■ **Work to complete**:
Every line below between the one holding "Floating element types" and the one holding "inductive Grp | n1 | n2 | n4 | n8", inclusive, should be copied exactly, and no other line.

-- Raw data follows --

-- ==== Sys2Proof/Syntax.lean ====
section
/-! DEFINITION. The instruction set as syntax (R39 to R54): one constructor per row of the opcode table, with the
register files, widths, spaces and codes of R46 to R52 as types. A row without an encoding is an indivisible step of
the machine that no word names; its constructor carries what the step acts on. -/
namespace Sys2Proof

/-- A general register g0 to g31 (R65). -/
abbrev GReg := Fin 32
/-- A predicate p0 to p7 (R65). -/
abbrev PReg := Fin 8
/-- A vector register v0 to v31 (R66). -/
abbrev VecReg := Fin 32
/-- A mask m0 to m7 (R66). -/
abbrev MReg := Fin 8
/-- A validity register q0 to q3 (R66). -/
abbrev QReg := Fin 4
/-- A stream register st0 to st7 (R67). -/
abbrev StReg := Fin 8
/-- A ticket register tk0 to tk15 (R65). -/
abbrev TkReg := Fin 16
/-- A completion counter cn0 to cn15 (R48). -/
abbrev CnReg := Fin 16
/-- A soundboard tile sb0 to sb15 (R48). -/
abbrev Tile := Fin 16

/-- The guard fields of the R and B formats (R47): the word takes effect when p[pr] xor pn is 1. -/
structure Guard where
  pr : PReg
  pn : Bool
  deriving DecidableEq, Repr

/-- Operand widths of the R format, in the order of their codes (R52). -/
inductive Width | w64 | w32 | w16 | w8
  deriving DecidableEq, Repr

/-- Integer element widths of the V format, in the order of their codes (R52). -/
inductive EW | e8 | e16 | e32 | e64
  deriving DecidableEq, Repr

/-- Floating element types of the V format, in the order of their codes (R52). -/
inductive FEW | bf16 | fp16 | fp32
  deriving DecidableEq, Repr

/-- Address spaces (R46). -/
inductive Space | loc | clu | vir
  deriving DecidableEq, Repr

/-- Load sizes (R51); the natural ones extend with zeros. -/
inductive LdSize | b | h | w | d | bn | hn | wn
  deriving DecidableEq, Repr

/-- Store sizes (R51). -/
inductive StSize | b | h | w | d
  deriving DecidableEq, Repr

/-- Sizes of the AMO words (R51). -/
inductive AmoSize | w | d
  deriving DecidableEq, Repr

/-- FENCE scopes (R51). -/
inductive Scope | strand | core | cluster | partition | ensemble
  deriving DecidableEq, Repr

/-- Roundings of VCVT, VDQNT and VRNDI (R51). -/
inductive Rnd | dyn | rne | rtz | rdn | rup | rst
  deriving DecidableEq, Repr

/-- Vector-group sizes (R51). -/
inductive Grp | n1 | n2 | n4 | n8
  deriving DecidableEq, Repr

/-- The kind of a reduction or scan (R151) with its element type. -/
inductive RedT | sint (e : EW) | uint (e : EW) | flt (e : FEW)
  deriving DecidableEq, Repr

/-- The operation of VSCAN (R151). -/
inductive ScanOp | sum | max | min
  deriving DecidableEq, Repr

/-- The four directions of the site mesh (R302). -/
inductive Dir | n | e | s | w
  deriving DecidableEq, Repr

/-- An inbound network message as the RoCEv2 transport delivers it to a queue pair (R277). -/
structure NetMsg where
  /-- 0 SEND, 1 WRITE, 2 READ, 3 a congestion notification. -/
  op : Nat
  rkey : Nat
  offset : Nat
  len : Nat
  data : List Byte
  /-- A switch's ECN mark (R277). -/
  ecn : Bool := false
  /-- The binding that a packet already past the ticket check was found to have (R276). -/
  pass : Option Ticket := none
  deriving DecidableEq, Repr

/-- What the time fabric loads at a time lock (R336): the ensemble's ENCY, the measured link latencies, ENDLAT and the
ensemble's key state (R310). -/
structure LockData where
  ency : Word
  linklat : List Nat
  endlat : Nat
  kg : Nat
  routeKeyOdd : BitVec 128
  routeKeyEven : BitVec 128
  deriving DecidableEq, Repr

/-- A field of a partition record (R370) with the value written to it. -/
inductive PartField
  | crews (v : BitVec 120) | drays (v : BitVec 48) | spare (v : BitVec 960) | rsvmask (v : BitVec 16) | nearq (v : Nat)
  | slots (addr count : Nat) | share (v : Nat) | bufq (v : Nat) | waymin (die v : Nat) | vdlist (x vd : Nat)
  | ctlpage (v : Nat) | savearea (v : Nat) | fqbase (v : Nat) | ltol (v : BitVec 32) | pdsave (v : Bool)
  | own (crew tile : Nat) (v : BitVec 8)
  deriving DecidableEq, Repr

/-- A write to a device register (R182): bytes at an address, or a register that the spec names without an address. -/
inductive DevWrite
  | bytes (addr : Nat) (data : List Byte)
  | part (p : Nat) (f : PartField)
  /-- A launch-queue head (R251), and its QERR cleared. -/
  | queue (p q rbase log2n tailaddr : Nat)
  | clearQerr (p q : Nat)
  /-- SPAREBASE and SPARELEN (R347), RESTBAR (R293), CNVD of a Coachman (R386). -/
  | spares (base len : Nat)
  | restbar (bar : Option Nat)
  | cnvd (coach vd : Nat)
  /-- INTHOLD of a key slot cleared (R222), and the error counters of the package or a partition (R344). -/
  | clearHold (kid : Nat)
  | clearErrs (part : Option Nat)
  /-- The heartbeat of the primary Coachman (R381). -/
  | heartbeat
  /-- OVF of an interrupt ring, cleared by the host driver (R249); STATE of a VD that is not assigned again (R375). -/
  | clearOvf (vd : Nat)
  | vdAbsent (vd : Nat)
  deriving DecidableEq, Repr

/-- A thermal sample (R390): the hottest junction temperature in °C, the core rail current and its 100 µs average in
amperes, and whether the current has stood above 3600 A for longer than 50 µs. -/
structure ThermalData where
  junction : Nat
  current : Nat
  average : Nat
  sustained : Bool
  deriving DecidableEq, Repr

/-- What stage 0 brings from flash, the entropy source and the host link (R383, R385): the drawn keys, the package
number and the firmware image with its entry. -/
structure Stage0Data where
  flashOk : Bool
  linkOk : Bool
  routeKey : BitVec 128
  kTree : BitVec 256
  ctxKey : BitVec 128
  pkgnum : Nat
  entry : Word
  tvec : Word
  image : List (Nat × Byte)
  deriving DecidableEq, Repr

/-- What stage 3 measures and collects (R383, R385, R336). -/
structure Stage3Data where
  lockOk : Bool
  torus : Bool
  /-- Pairs of ensemble port and the PEERPORT value read over its link (R310). -/
  peerport : List (Nat × Nat)
  lock : LockData
  deriving DecidableEq, Repr

/-- A host transaction to a VD (R236): whether it came on the VD's own selective stream, and the access it makes. -/
structure HostTx where
  vd : Nat
  ownStream : Bool
  write : Bool
  addr : Nat
  data : List Byte
  deriving DecidableEq, Repr

/-- A management message of R387: an LTOL write, a status or telemetry read, attestation, or an update request. -/
inductive MgmtMsg
  | setLtol (part : Nat) (ltol : BitVec 32)
  | readStatus
  | readTelemetry
  | spdm
  deriving DecidableEq, Repr

/-- The creation of a network queue pair (R250): its VD, the logarithms and addresses of its rings, the remote end, and
an explicit mode where the creator chooses one. -/
structure QpConfig where
  vd : Nat
  sendBase : Nat
  sendLog : Nat
  recvBase : Nat
  recvLog : Nat
  compBase : Nat
  compLog : Nat
  peer : Nat
  mode : Option Bool
  deriving DecidableEq, Repr

/-- The creation or reassignment of a VD (R375): its partition, the root of its tables and its host range (R323). -/
structure VdConfig where
  part : Nat
  troot : Nat
  hostBase : Nat
  hostLen : Nat
  deriving DecidableEq, Repr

-- Raw data concluded --

■ **Solution below**:
/-- Floating element types of the V format, in the order of their codes (R52). -/
inductive FEW | bf16 | fp16 | fp32
  deriving DecidableEq, Repr

/-- Address spaces (R46). -/
inductive Space | loc | clu | vir
  deriving DecidableEq, Repr

/-- Load sizes (R51); the natural ones extend with zeros. -/
inductive LdSize | b | h | w | d | bn | hn | wn
  deriving DecidableEq, Repr

/-- Store sizes (R51). -/
inductive StSize | b | h | w | d
  deriving DecidableEq, Repr

/-- Sizes of the AMO words (R51). -/
inductive AmoSize | w | d
  deriving DecidableEq, Repr

/-- FENCE scopes (R51). -/
inductive Scope | strand | core | cluster | partition | ensemble
  deriving DecidableEq, Repr

/-- Roundings of VCVT, VDQNT and VRNDI (R51). -/
inductive Rnd | dyn | rne | rtz | rdn | rup | rst
  deriving DecidableEq, Repr

/-- Vector-group sizes (R51). -/
inductive Grp | n1 | n2 | n4 | n8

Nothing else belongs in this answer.